Wish I'd Said: “The American people have been taken hostage to a broken system. A system that corrupts the most basic principles of competition and fair play, principles upon which this country was built.” And it goes on. Dylan Ratigan gives good rant.

Trickling Down: According to the WSJ, economic inequality in the US has never been a problem and if it once was, it's not now, so we neither have to worry about it nor do anything to curb the continuing bifurcation of the country into the few who have and the many who are tickled pink to get the crumbs.


jfwells said...

Four Beats Three : GM's Chevy Volt has 4 wheels, a battery and nearly unlimited government funding, therefore anything with fewer wheels and a battery that wants some government funding is obviously not a car and doesn't qualify for any of the funding that GM wants all for itself. Clear?

I didn't click through, but if they are referring to the Aptera, it actually isn't a "car". By having three wheels, it is classified as a motorcycle and is exempt from many of the safety regulations that end up causing cars to be much bigger and heavier.

That doesn't mean Aptera shouldn't get some Government love, though...

The Anecdotal Economist said...

Re: Excellent Question...

The answer, Part A, apparently, is that banks, unlike Detroit automakers, don't have powerful unions representing bank employees, which directed huge amounts of campaign cash toward electing the current White House occupant, and quid pro quo, expected a century of corporate bankruptcy law to be overlooked while the automakers were overhauled at taxpayer expense.

Part B, the big banks and investment companies and insurance companies, unlike the automakers, have hundreds of grossly overpaid, well-bonused executives and traders who contributed wheelbarrows full of campaign cash to both presidential candidates last year, knowing one of them likely would win.

Bill said...

Three out of Five Doctors: Here's another poll that indicates the exact opposite.

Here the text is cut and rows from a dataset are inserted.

-- ==== Sys2Proof/Laws/State.lean ====
section
/-! SUPPORT. What each named update leaves in each field of the state, one lemma for a field and an update, so that no proof
unfolds an update. -/

namespace Sys2Proof.Machine

variable (s : State)

/-! ### putRadio -/

@[simp] theorem putRadio_phase (u : Nat) (r : Radio) : (putRadio s u r).phase = s.phase := rfl
@[simp] theorem putRadio_partTime (u : Nat) (r : Radio) : (putRadio s u r).partTime = s.partTime := rfl
@[simp] theorem putRadio_tagCounter (u : Nat) (r : Radio) : (putRadio s u r).tagCounter = s.tagCounter := rfl
@[simp] theorem putRadio_params (u : Nat) (r : Radio) : (putRadio s u r).params = s.params := rfl
@[simp] theorem putRadio_radios (u : Nat) (r : Radio) : (putRadio s u r).radios = tput s.radios u r := rfl
@[simp] theorem putRadio_sites (u : Nat) (r : Radio) : (putRadio s u r).sites = s.sites := rfl
@[simp] theorem putRadio_groups (u : Nat) (r : Radio) : (putRadio s u r).groups = s.groups := rfl
@[simp] theorem putRadio_calls (u : Nat) (r : Radio) : (putRadio s u r).calls = s.calls := rfl
@[simp] theorem putRadio_bulk (u : Nat) (r : Radio) : (putRadio s u r).bulk = s.bulk := rfl
@[simp] theorem putRadio_bulkWaiting (u : Nat) (r : Radio) : (putRadio s u r).bulkWaiting = s.bulkWaiting := rfl
@[simp] theorem putRadio_bulkLast (u : Nat) (r : Radio) : (putRadio s u r).bulkLast = s.bulkLast := rfl
@[simp] theorem putRadio_siteRx (u : Nat) (r : Radio) : (putRadio s u r).siteRx = s.siteRx := rfl
@[simp] theorem putRadio_siteIn (u : Nat) (r : Radio) : (putRadio s u r).siteIn = s.siteIn := rfl
@[simp] theorem putRadio_outbound (u : Nat) (r : Radio) : (putRadio s u r).outbound = s.outbound := rfl
@[simp] theorem putRadio_siteResidue (u : Nat) (r : Radio) : (putRadio s u r).siteResidue = s.siteResidue := rfl
@[simp] theorem putRadio_siteSent (u : Nat) (r : Radio) : (putRadio s u r).siteSent = s.siteSent := rfl
@[simp] theorem putRadio_dispatchRx (u : Nat) (r : Radio) : (putRadio s u r).dispatchRx = s.dispatchRx := rfl
@[simp] theorem putRadio_requests (u : Nat) (r : Radio) : (putRadio s u r).requests = s.requests := rfl
@[simp] theorem putRadio_answers (u : Nat) (r : Radio) : (putRadio s u r).answers = s.answers := rfl
@[simp] theorem putRadio_dispatchSent (u : Nat) (r : Radio) : (putRadio s u r).dispatchSent = s.dispatchSent := rfl
@[simp] theorem putRadio_notices (u : Nat) (r : Radio) : (putRadio s u r).notices = s.notices := rfl
@[simp] theorem putRadio_noticeOverflow (u : Nat) (r : Radio) : (putRadio s u r).noticeOverflow = s.noticeOverflow := rfl
@[simp] theorem putRadio_answerLost (u : Nat) (r : Radio) : (putRadio s u r).answerLost = s.answerLost := rfl
@[simp] theorem putRadio_pending (u : Nat) (r : Radio) : (putRadio s u r).pending = s.pending := rfl
@[simp] theorem putRadio_choices (u : Nat) (r : Radio) : (putRadio s u r).choices = s.choices := rfl

/-! ### delRadio -/

@[simp] theorem delRadio_phase (u : Nat) : (delRadio s u).phase = s.phase := rfl
@[simp] theorem delRadio_partTime (u : Nat) : (delRadio s u).partTime = s.partTime := rfl
@[simp] theorem delRadio_tagCounter (u : Nat) : (delRadio s u).tagCounter = s.tagCounter := rfl
@[simp] theorem delRadio_params (u : Nat) : (delRadio s u).params = s.params := rfl
@[simp] theorem delRadio_radios (u : Nat) : (delRadio s u).radios = tdel s.radios u := rfl
@[simp] theorem delRadio_sites (u : Nat) : (delRadio s u).sites = s.sites := rfl
@[simp] theorem delRadio_groups (u : Nat) : (delRadio s u).groups = s.groups := rfl
@[simp] theorem delRadio_calls (u : Nat) : (delRadio s u).calls = s.calls := rfl
@[simp] theorem delRadio_bulk (u : Nat) : (delRadio s u).bulk = s.bulk := rfl
@[simp] theorem delRadio_bulkWaiting (u : Nat) : (delRadio s u).bulkWaiting = s.bulkWaiting := rfl
@[simp] theorem delRadio_bulkLast (u : Nat) : (delRadio s u).bulkLast = s.bulkLast := rfl
@[simp] theorem delRadio_siteRx (u : Nat) : (delRadio s u).siteRx = s.siteRx := rfl
@[simp] theorem delRadio_siteIn (u : Nat) : (delRadio s u).siteIn = s.siteIn := rfl
@[simp] theorem delRadio_outbound (u : Nat) : (delRadio s u).outbound = s.outbound := rfl
@[simp] theorem delRadio_siteResidue (u : Nat) : (delRadio s u).siteResidue = s.siteResidue := rfl
@[simp] theorem delRadio_siteSent (u : Nat) : (delRadio s u).siteSent = s.siteSent := rfl
@[simp] theorem delRadio_dispatchRx (u : Nat) : (delRadio s u).dispatchRx = s.dispatchRx := rfl
@[simp] theorem delRadio_requests (u : Nat) : (delRadio s u).requests = s.requests := rfl
@[simp] theorem delRadio_answers (u : Nat) : (delRadio s u).answers = s.answers := rfl
@[simp] theorem delRadio_dispatchSent (u : Nat) : (delRadio s u).dispatchSent = s.dispatchSent := rfl
@[simp] theorem delRadio_notices (u : Nat) : (delRadio s u).notices = s.notices := rfl
@[simp] theorem delRadio_noticeOverflow (u : Nat) : (delRadio s u).noticeOverflow = s.noticeOverflow := rfl
@[simp] theorem delRadio_answerLost (u : Nat) : (delRadio s u).answerLost = s.answerLost := rfl
@[simp] theorem delRadio_pending (u : Nat) : (delRadio s u).pending = s.pending := rfl
@[simp] theorem delRadio_choices (u : Nat) : (delRadio s u).choices = s.choices := rfl

/-! ### modRadio -/

@[simp] theorem modRadio_phase (u : Nat) (f : Radio → Radio) : (modRadio s u f).phase = s.phase := rfl
@[simp] theorem modRadio_partTime (u : Nat) (f : Radio → Radio) : (modRadio s u f).partTime = s.partTime := rfl
@[simp] theorem modRadio_tagCounter (u : Nat) (f : Radio → Radio) : (modRadio s u f).tagCounter = s.tagCounter := rfl
@[simp] theorem modRadio_params (u : Nat) (f : Radio → Radio) : (modRadio s u f).params = s.params := rfl
@[simp] theorem modRadio_radios (u : Nat) (f : Radio → Radio) : (modRadio s u f).radios = tmod s.radios u f := rfl
@[simp] theorem modRadio_sites (u : Nat) (f : Radio → Radio) : (modRadio s u f).sites = s.sites := rfl
@[simp] theorem modRadio_groups (u : Nat) (f : Radio → Radio) : (modRadio s u f).groups = s.groups := rfl
@[simp] theorem modRadio_calls (u : Nat) (f : Radio → Radio) : (modRadio s u f).calls = s.calls := rfl
@[simp] theorem modRadio_bulk (u : Nat) (f : Radio → Radio) : (modRadio s u f).bulk = s.bulk := rfl
@[simp] theorem modRadio_bulkWaiting (u : Nat) (f : Radio → Radio) : (modRadio s u f).bulkWaiting = s.bulkWaiting := rfl
@[simp] theorem modRadio_bulkLast (u : Nat) (f : Radio → Radio) : (modRadio s u f).bulkLast = s.bulkLast := rfl
@[simp] theorem modRadio_siteRx (u : Nat) (f : Radio → Radio) : (modRadio s u f).siteRx = s.siteRx := rfl
@[simp] theorem modRadio_siteIn (u : Nat) (f : Radio → Radio) : (modRadio s u f).siteIn = s.siteIn := rfl
@[simp] theorem modRadio_outbound (u : Nat) (f : Radio → Radio) : (modRadio s u f).outbound = s.outbound := rfl
@[simp] theorem modRadio_siteResidue (u : Nat) (f : Radio → Radio) : (modRadio s u f).siteResidue = s.siteResidue := rfl
@[simp] theorem modRadio_siteSent (u : Nat) (f : Radio → Radio) : (modRadio s u f).siteSent = s.siteSent := rfl
@[simp] theorem modRadio_dispatchRx (u : Nat) (f : Radio → Radio) : (modRadio s u f).dispatchRx = s.dispatchRx := rfl
@[simp] theorem modRadio_requests (u : Nat) (f : Radio → Radio) : (modRadio s u f).requests = s.requests := rfl
@[simp] theorem modRadio_answers (u : Nat) (f : Radio → Radio) : (modRadio s u f).answers = s.answers := rfl
@[simp] theorem modRadio_dispatchSent (u : Nat) (f : Radio → Radio) : (modRadio s u f).dispatchSent = s.dispatchSent := rfl
@[simp] theorem modRadio_notices (u : Nat) (f : Radio → Radio) : (modRadio s u f).notices = s.notices := rfl
@[simp] theorem modRadio_noticeOverflow (u : Nat) (f : Radio → Radio) : (modRadio s u f).noticeOverflow = s.noticeOverflow := rfl
@[simp] theorem modRadio_answerLost (u : Nat) (f : Radio → Radio) : (modRadio s u f).answerLost = s.answerLost := rfl
@[simp] theorem modRadio_pending (u : Nat) (f : Radio → Radio) : (modRadio s u f).pending = s.pending := rfl
@[simp] theorem modRadio_choices (u : Nat) (f : Radio → Radio) : (modRadio s u f).choices = s.choices := rfl

/-! ### setRecordState -/

@[simp] theorem setRecordState_phase (u : Nat) (st : RecordState) : (setRecordState s u st).phase = s.phase := rfl
@[simp] theorem setRecordState_partTime (u : Nat) (st : RecordState) : (setRecordState s u st).partTime = s.partTime := rfl
@[simp] theorem setRecordState_tagCounter (u : Nat) (st : RecordState) : (setRecordState s u st).tagCounter = s.tagCounter := rfl
@[simp] theorem setRecordState_params (u : Nat) (st : RecordState) : (setRecordState s u st).params = s.params := rfl
@[simp] theorem setRecordState_radios (u : Nat) (st : RecordState) : (setRecordState s u st).radios = tmod s.radios u fun r => { r with state := st } := rfl
@[simp] theorem setRecordState_sites (u : Nat) (st : RecordState) : (setRecordState s u st).sites = s.sites := rfl
@[simp] theorem setRecordState_groups (u : Nat) (st : RecordState) : (setRecordState s u st).groups = s.groups := rfl
@[simp] theorem setRecordState_calls (u : Nat) (st : RecordState) : (setRecordState s u st).calls = s.calls := rfl
@[simp] theorem setRecordState_bulk (u : Nat) (st : RecordState) : (setRecordState s u st).bulk = s.bulk := rfl
@[simp] theorem setRecordState_bulkWaiting (u : Nat) (st : RecordState) : (setRecordState s u st).bulkWaiting = s.bulkWaiting := rfl
@[simp] theorem setRecordState_bulkLast (u : Nat) (st : RecordState) : (setRecordState s u st).bulkLast = s.bulkLast := rfl
@[simp] theorem setRecordState_siteRx (u : Nat) (st : RecordState) : (setRecordState s u st).siteRx = s.siteRx := rfl
@[simp] theorem setRecordState_siteIn (u : Nat) (st : RecordState) : (setRecordState s u st).siteIn = s.siteIn := rfl
@[simp] theorem setRecordState_outbound (u : Nat) (st : RecordState) : (setRecordState s u st).outbound = s.outbound := rfl
@[simp] theorem setRecordState_siteResidue (u : Nat) (st : RecordState) : (setRecordState s u st).siteResidue = s.siteResidue := rfl
@[simp] theorem setRecordState_siteSent (u : Nat) (st : RecordState) : (setRecordState s u st).siteSent = s.siteSent := rfl
@[simp] theorem setRecordState_dispatchRx (u : Nat) (st : RecordState) : (setRecordState s u st).dispatchRx = s.dispatchRx := rfl
@[simp] theorem setRecordState_requests (u : Nat) (st : RecordState) : (setRecordState s u st).requests = s.requests := rfl
@[simp] theorem setRecordState_answers (u : Nat) (st : RecordState) : (setRecordState s u st).answers = s.answers := rfl
@[simp] theorem setRecordState_dispatchSent (u : Nat) (st : RecordState) : (setRecordState s u st).dispatchSent = s.dispatchSent := rfl
@[simp] theorem setRecordState_notices (u : Nat) (st : RecordState) : (setRecordState s u st).notices = s.notices := rfl
@[simp] theorem setRecordState_noticeOverflow (u : Nat) (st : RecordState) : (setRecordState s u st).noticeOverflow = s.noticeOverflow := rfl
@[simp] theorem setRecordState_answerLost (u : Nat) (st : RecordState) : (setRecordState s u st).answerLost = s.answerLost := rfl
@[simp] theorem setRecordState_pending (u : Nat) (st : RecordState) : (setRecordState s u st).pending = s.pending := rfl
@[simp] theorem setRecordState_choices (u : Nat) (st : RecordState) : (setRecordState s u st).choices = s.choices := rfl

/-! ### modSite -/

@[simp] theorem modSite_phase (n : Nat) (f : Site → Site) : (modSite s n f).phase = s.phase := rfl
@[simp] theorem modSite_partTime (n : Nat) (f : Site → Site) : (modSite s n f).partTime = s.partTime := rfl
@[simp] theorem modSite_tagCounter (n : Nat) (f : Site → Site) : (modSite s n f).tagCounter = s.tagCounter := rfl
@[simp] theorem modSite_params (n : Nat) (f : Site → Site) : (modSite s n f).params = s.params := rfl
@[simp] theorem modSite_radios (n : Nat) (f : Site → Site) : (modSite s n f).radios = s.radios := rfl
@[simp] theorem modSite_sites (n : Nat) (f : Site → Site) : (modSite s n f).sites = tmod s.sites n f := rfl
@[simp] theorem modSite_groups (n : Nat) (f : Site → Site) : (modSite s n f).groups = s.groups := rfl
@[simp] theorem modSite_calls (n : Nat) (f : Site → Site) : (modSite s n f).calls = s.calls := rfl
@[simp] theorem modSite_bulk (n : Nat) (f : Site → Site) : (modSite s n f).bulk = s.bulk := rfl
@[simp] theorem modSite_bulkWaiting (n : Nat) (f : Site → Site) : (modSite s n f).bulkWaiting = s.bulkWaiting := rfl
@[simp] theorem modSite_bulkLast (n : Nat) (f : Site → Site) : (modSite s n f).bulkLast = s.bulkLast := rfl
@[simp] theorem modSite_siteRx (n : Nat) (f : Site → Site) : (modSite s n f).siteRx = s.siteRx := rfl
@[simp] theorem modSite_siteIn (n : Nat) (f : Site → Site) : (modSite s n f).siteIn = s.siteIn := rfl
@[simp] theorem modSite_outbound (n : Nat) (f : Site → Site) : (modSite s n f).outbound = s.outbound := rfl
@[simp] theorem modSite_siteResidue (n : Nat) (f : Site → Site) : (modSite s n f).siteResidue = s.siteResidue := rfl
@[simp] theorem modSite_siteSent (n : Nat) (f : Site → Site) : (modSite s n f).siteSent = s.siteSent := rfl
@[simp] theorem modSite_dispatchRx (n : Nat) (f : Site → Site) : (modSite s n f).dispatchRx = s.dispatchRx := rfl
@[simp] theorem modSite_requests (n : Nat) (f : Site → Site) : (modSite s n f).requests = s.requests := rfl
@[simp] theorem modSite_answers (n : Nat) (f : Site → Site) : (modSite s n f).answers = s.answers := rfl
@[simp] theorem modSite_dispatchSent (n : Nat) (f : Site → Site) : (modSite s n f).dispatchSent = s.dispatchSent := rfl
@[simp] theorem modSite_notices (n : Nat) (f : Site → Site) : (modSite s n f).notices = s.notices := rfl
@[simp] theorem modSite_noticeOverflow (n : Nat) (f : Site → Site) : (modSite s n f).noticeOverflow = s.noticeOverflow := rfl
@[simp] theorem modSite_answerLost (n : Nat) (f : Site → Site) : (modSite s n f).answerLost = s.answerLost := rfl
@[simp] theorem modSite_pending (n : Nat) (f : Site → Site) : (modSite s n f).pending = s.pending := rfl
@[simp] theorem modSite_choices (n : Nat) (f : Site → Site) : (modSite s n f).choices = s.choices := rfl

"Two of every three practicing physicians oppose the medical overhaul plan under consideration in Washington, and hundreds of thousands would think about shutting down their practices or retiring early if it were adopted, a new IBD/TIPP Poll has found.

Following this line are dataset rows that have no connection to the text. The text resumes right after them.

/-! ### Section 1.12: a radio lost and found -/

/-- Unit 40117, PRESUMED at site 7, at 16,805. -/
def losing : State :=
  { service 16805 with
    sites := [(7, upSite 31)]
    groups := [(3, group .routine [(7, 1)] 1), (11, group .routine [(7, 2)] 2)]
    radios := [(40117, { record (.presumed 7 .lease 16805) with
      groups := [{ group := 3, pending := false }, { group := 11, pending := false }] })] }

theorem test_presume_hold_expiry :
    (tget (after (.presumeHoldExpiry 40117) losing).radios 40117).map Radio.state = some (.lost 7) ∧
    (after (.presumeHoldExpiry 40117) losing).outbound = [.drop 7 40117] ∧
    (after (.presumeHoldExpiry 40117) losing).notices = [{ time := 16805, body := .lost 40117 7 false }] ∧
    (tget (after (.presumeHoldExpiry 40117) losing).sites 7).map Site.count = some 30 ∧
    memberCount (after (.presumeHoldExpiry 40117) losing) 3 7 = 0 := by decide +kernel

theorem test_lease_expiry :
    (tget (after (.leaseExpiry 40117) { losing with partTime := 15005, radios := [(40117, record (.registered 7 15005))] }).radios
      40117).map Radio.state = some (.presumed 7 .lease 16805) := by decide +kernel

/-- Section 8.6: the notice of a record that is lost at a full notice queue is dropped, and the record is LOST all the same. -/
theorem test_full_notice_queue :
    let s := { losing with notices := List.replicate 64 { time := 1, body := .siteUp 3 .up 0 } }
    (after (.presumeHoldExpiry 40117) s).notices.length = 64 ∧ (after (.presumeHoldExpiry 40117) s).noticeOverflow = true ∧
      (tget (after (.presumeHoldExpiry 40117) s).radios 40117).map Radio.state = some (.lost 7) := by decide +kernel

/-! ### Section 6.9: a regroup -/

/-- A dispatch request that stands at the head of the queue. -/
def asked (s : State) (kind : Byte) (body : List Byte) : State :=
  { s with requests := [{ rejected := false, kind := kind, body := body }] }

/-- Unit 61300 before the regroup. -/
def regrouping : State :=
  { service 80000 with
    sites := [(7, upSite 20)]
    groups := [(5, group .routine [(7, 6)] 6), (11, group .routine [(7, 3)] 3),
               (20, { group .routine [(12, 1)] 1 with recallState := .active, unreached := 2, activeCall := some 9 })]
    calls := [(9, { group := 20, priority := .routine, state := .active, origin := 12, talker := 61455, map := [], created := 79000 })]
    radios := [(61300, { record (.registered 7 81000) with
      groups := [{ group := 5, pending := false }, { group := 11, pending := false }] })] }

/-- SET-GROUPS of unit 61300 (00EF74 hex), groups (11, 20). -/
def setGroupsAsked : State := asked regrouping 0x34#8 [1, 0x00, 0xEF, 0x74, 2, 11, 20]

theorem test_set_groups :
    (tget (after .setGroups setGroupsAsked).radios 61300).map (fun r => (r.groups, r.regroup)) =
      some ([{ group := 11, pending := false }, { group := 20, pending := true }], .ordered) ∧
    memberCount (after .setGroups setGroupsAsked) 5 7 = 5 ∧ memberCount (after .setGroups setGroupsAsked) 20 7 = 1 ∧
    (tget (after .setGroups setGroupsAsked).groups 20).map Group.unreached = some 3 := by decide +kernel

theorem test_set_groups_orders_and_enters_late :
    (after .setGroups setGroupsAsked).outbound = [.callGrant 7 9 20 1, .regroup 7 61300 [11, 20]] ∧
    (after .setGroups setGroupsAsked).answers = [{ number := 1, kind := 0x34, code := .done, content := .none }] := by
  decide +kernel

/-! ### Section 7.8: an emergency call preempts and queues -/

/-- A call with a map. -/
def callOf (g : Nat) (p : Priority) (map : Table CallStatus) : Call :=
  { group := g, priority := p, state := .active, origin := 9, talker := 1, map := map, created := 90000 }

/-- The state at 90,100. -/
def preempting : State :=
  { service 90100 with
    sites := [(9, { upSite 1 with voice := 2, queue := [6] }), (14, upSite 1)]
    groups := [(5, { group .routine [] 0 with activeCall := some 3 }), (11, { group .routine [] 0 with activeCall := some 6 }),
               (20, { group .tactical [] 0 with activeCall := some 4 }), (30, group .command [(9, 1)] 1),
               (40, group .routine [(9, 1), (14, 1)] 2)]
    calls := [(3, callOf 5 .routine [(9, .granted 1 90010)]), (4, callOf 20 .tactical [(9, .granted 2 90020), (14, .granted 1 90020)]),
              (6, callOf 11 .routine [(9, .queued 90050 90150)])]
    radios := [(60012, { record (.registered 9 92000) with emergency := some { since := 90000, site := 9 } })]
    siteIn := [.callRequest 9 40 60012] }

The poll contradicts the claims of not only the White House, but also doctors' own lobby — the powerful American Medical Association — both of which suggest the medical profession is behind the proposed overhaul.

It also calls into question whether an overhaul is even doable; 72% of the doctors polled disagree with the administration's claim that the government can cover 47 million more people with better-quality care at lower cost.

The IBD/TIPP Poll was conducted by mail the past two weeks, with 1,376 practicing physicians chosen randomly throughout the country taking part. Responses are still coming in, and doctors' positions on related topics — including the impact of an overhaul on senior care, medical school applications and drug development — will be covered later in this series.

Major findings included:

Two-thirds, or 65%, of doctors say they oppose the proposed government expansion plan. This contradicts the administration's claims that doctors are part of an "unprecedented coalition" supporting a medical overhaul."

CKMichaelson said...

Bill - Hmmm, a poll by a well known independent foundation published in the New England Journal of Medicine comes to different conclusions than a poll run by a marketing firm for a financial newspaper. Will wonders never cease.